* [Exercise description] In the records below, find the line with "def Hw.killSite (h" and the line with "awaits := false". Print both exactly, along with every line between them, and no other line.

* [Raw data]

▽

-- ==== Sys2Proof/Machine/Smap.lean ====
section
/-! DEFINITION. The links of the package and the site map that K0 publishes (spec 01 R20–R29, R36–R48). -/

namespace Sys2Proof.Machine

/-! ### Links -/

/-- A link that a UV40 fuses (R36). -/
def Hw.linkFused (h : Hw) (n : Nat) : Bool :=
  h.variant == .uv40 && match linkPeer n with | some (d, _, _) => 20 ≤ d && d < 36 && fusedMem (d - 20) | none => false

/-- Lanes 0–67 retired. -/
def Link.lost (l : Link) : Nat := popCount l.retired
/-- A spare lane that passed qualification and is unused, the lowest-numbered first (R391, R424). -/
def Link.spare (l : Link) : Option Nat :=
  ([0, 1, 2, 3] : List Nat).find? fun i => !l.retired.getLsbD (64 + i) && !l.spareUsed.getLsbD i

/-- A lane is retired; a data lane, or a spare that carries data, is replaced by a spare lane if one is left (R391,
R424). -/
def Link.retire (l : Link) (lane : Nat) : Link :=
  if l.retired.getLsbD lane then l
  else
    let carried := decide (lane < 64) || l.spareUsed.getLsbD (lane - 64)
    let l := { l with retired := l.retired ||| BitVec.ofNat 68 (2 ^ lane)
                      spareUsed := if lane < 64 then l.spareUsed else l.spareUsed &&& ~~~BitVec.ofNat 4 (2 ^ (lane - 64)) }
    match carried, l.spare with
    | true, some i => { l with spareUsed := l.spareUsed ||| BitVec.ofNat 4 (2 ^ i) }
    | _, _ => l

/-! ### The body (R42–R46) -/

/-- Codes of R44. -/
def SiteSt.code : SiteSt → Nat
  | .active => 0 | .spare => 1 | .dead => 2 | .fused => 3

def smapHead : Nat := 0x020
def Hw.siteIs (h : Hw) (d : Nat) (st : SiteSt) : Nat :=
  ((List.range 256).filter fun s => (h.site (d * 256 + s)).st == st).length

/-- SITE_ENTRY (R45). -/
def Hw.siteEntry (h : Hw) (c : Nat) : W32 :=
  let s := h.site c
  let heat := if s.st = .fused then 31 else s.heat.toNat
  pack 32 [(29, s.st.code), (24, if s.st = .dead then s.cause.toNat else 0), (16, s.rows.toNat), (8, heat), (0, c % 256)]

/-- A word of a link slot (R46). -/
def Hw.slotWord (h : Hw) (n i : Nat) : W32 :=
  match linkPeer n with
  | none => if i = 0 then pack 32 [(29, 7)] else 0
  | some (d, e, p) =>
    let l := h.link n
    match i with
    | 0 => pack 32 [(29, if h.linkFused n then 3 else if l.dead then 2 else 0), (21, d), (19, e), (17, p), (0, l.lost)]
    | 1 => l.retired.setWidth 32
    | 2 => (l.retired >>> 32).setWidth 32
    | _ => pack 32 [(4, l.spareUsed.toNat), (0, fld l.retired 67 64)]

/-- The index of the unit at an offset of block 0x023; none where no unit is (R46). -/
def unitIndex (o : Nat) : Option Nat :=
  if o % 4 ≠ 0 then none
  else if 0x100 ≤ o ∧ o < 0x200 then some ((o - 0x100) / 4)
  else if 0x200 ≤ o ∧ o < 0x308 then some ((o - 0x200) / 4)
  else if 0x400 ≤ o ∧ o < 0x430 then some ((o - 0x400) / 4)
  else if 0x500 ≤ o ∧ o < 0x540 then some ((o - 0x500) / 4) else none

def Hw.unitWord (h : Hw) (o : Nat) : W32 :=
  match unitIndex o with
  | none => 0
  | some i =>
    let u := lookD h.units o {}
    pack 32 [(29, if h.unitFused o then 3 else if u.dead then 2 else 0), (24, if u.dead then u.cause.toNat else 0), (0, i)]

/-- The word that a publish writes at offset `o` of body block `b` (R42). -/
def Hw.bodyWord (h : Hw) (b o : Nat) : W32 :=
  if b = 0x023 then h.unitWord o
  else if b < 0x023 then if 0x100 ≤ o ∧ o < 0x100 + 2560 then h.slotWord (160 * (b - 0x021) + (o - 0x100) / 16) (o / 4 % 4) else 0
  else
    let d := b - 0x040
    match o with
    | 0x040 => BitVec.ofNat 32 (h.siteIs d .active)
    | 0x044 => BitVec.ofNat 32 (h.siteIs d .spare)
    | 0x048 => BitVec.ofNat 32 (h.siteIs d .dead)
    | 0x04C => BitVec.ofNat 32 (h.siteIs d .fused)
    | _ => if 0x100 ≤ o ∧ o < 0x500 then h.siteEntry (d * 256 + (o - 0x100) / 4) else 0

/-- The body blocks in ascending order (R47). -/
def bodyBlocks : List Nat := [0x021, 0x022, 0x023] ++ (List.range 20).map (· + 0x040)
def bodyKeys : List (Nat × Nat) := (bodyBlocks.map fun b => (List.range 1008).map fun i => (b, 0x040 + 4 * i)).flatten

/-- ACTIVE sites guaranteed per die (R38, R43). -/
def Hw.guarantee (h : Hw) : Nat := match h.variant with | .uv48 => 240 | .uv40 => 200
/-- A link that is not fused. -/
def Hw.liveSlots (h : Hw) : List Nat :=
  (List.range 320).filter fun n => (linkPeer n).isSome && linkKey n == n && !h.linkFused n

/-- SMAP_STATUS but for valid. -/
def Hw.smapFlags (h : Hw) : W32 :=
  pack 32 [(3, (decide (∃ d ∈ List.range 20, h.siteIs d .active < h.guarantee)).toNat),
    (2, (h.liveSlots.any fun n => (h.link n).spare.isNone).toNat), (1, (h.liveSlots.any fun n => (h.link n).dead).toNat)]

/-- K0 publishes the site map (R48). -/
def Hw.publish (h : Hw) : Hw :=
  let pg (h : Hw) (o : Nat) (v : W32) : Hw := h.setPg 39 smapHead o v
  let h := h.updPg 39 smapHead 0x048 fun v => if v.getLsbD 0 then v + 2 else v + 1
  let words := bodyKeys.map fun k => (k, h.bodyWord k.1 k.2)
  let h := h.updK fun k => { k with smapBody := (words.filter fun w => w.2 != 0).map fun w => (w.1.1 * 4096 + w.1.2, w.2) }
  let h := pg h 0x050 (crc32c (words.map fun w => leBytes 4 w.2.toNat).flatten)
  let total (st : SiteSt) : Nat := ((List.range 20).map fun d => h.siteIs d st).sum
  let h := pg (pg (pg h 0x060 (BitVec.ofNat 32 (total .active))) 0x064 (BitVec.ofNat 32 (total .spare))) 0x068
    (BitVec.ofNat 32 (total .dead))
  let h := pg h 0x06C (BitVec.ofNat 32 ((h.liveSlots.map fun n => (h.link n).lost).sum))
  let h := pg (pg h 0x054 (h.k0.rootCount.setWidth 32)) 0x058 ((h.k0.rootCount >>> 32).setWidth 32)
  let h := h.updPg 39 smapHead 0x048 fun v => v + 1
  let h := pg h 0x04C (setBit h.smapFlags 0 true)
  h.blkEvt 39 smapHead 16

/-- The sequencer's state changes (R417). -/
def Hw.setSeq (h : Hw) (n : Nat) : Hw := h.updPg 39 0x012 0x040 fun v => setFld v 31 28 n

/-- A site's entry changes. -/
def Hw.setSite (h : Hw) (c : Nat) (f : Site → Site) : Hw := { h with sites := put h.sites c (f (h.site c)) }

/-- A site is marked DEAD, and its island loses power (R37, R39, R393, R395, R397, R398). -/
def Hw.killSite (h : Hw) (c : Nat) (cause : BitVec 3) : Hw :=
  h.setSite c fun s => if s.st = .dead ∨ s.st = .fused then s
    else { s with st := .dead, cause := cause, powered := false, awaits := false }

/-- A unit of block 0x023 is marked DEAD, with its photo-finish entry (R46, R441). -/
def Hw.killUnit (h : Hw) (o : Nat) (cause : BitVec 3) : Hw :=
  if h.unitFused o ∨ h.unitDead o then h
  else
    ({ h with units := put h.units o { dead := true, cause := cause } } : Hw).pf 0x24 39 0x012 (BitVec.ofNat 32 o)
      (cause.setWidth 32)

/-- The first step that fails the bring-up (R389), and the step in progress failed. -/
def Hw.failAt (h : Hw) (n : Nat) : Hw := h.updK fun k => if k.failStep = 0 then { k with failStep := BitVec.ofNat 4 n } else k
def Hw.failNow (h : Hw) : Hw := if h.seqSt = 0 then h.failAt (fld (h.pg 39 0x012 0x040) 27 24) else h

/-- A link becomes DEAD at run time or in a qualification: its traffic moves to its partner, or, with both DEAD, the
module leaves the ready state; in a bring-up the step in progress fails (R28, R29, R389). -/
def Hw.killLink (h : Hw) (n : Nat) : Hw :=
  let part := (linkPartner n).getD n
  let d (x : Nat) : W32 := BitVec.ofNat 32 x
  if (h.link n).dead then h
  else
    let h := ((h.updLink n fun l => { l with dead := true }).pf 0x21 39 0x012 (d n) (d part)).failNow
    if (h.link part).dead then
      let h := h.pf 0x22 39 0x012 (d n) (d part)
      if h.seqSt = 1 then h.setSeq 2 else h
    else h

end Sys2Proof.Machine
end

△

* [Task output]
def Hw.killSite (h : Hw) (c : Nat) (cause : BitVec 3) : Hw :=
  h.setSite c fun s => if s.st = .dead ∨ s.st = .fused then s
    else { s with st := .dead, cause := cause, powered := false, awaits := false }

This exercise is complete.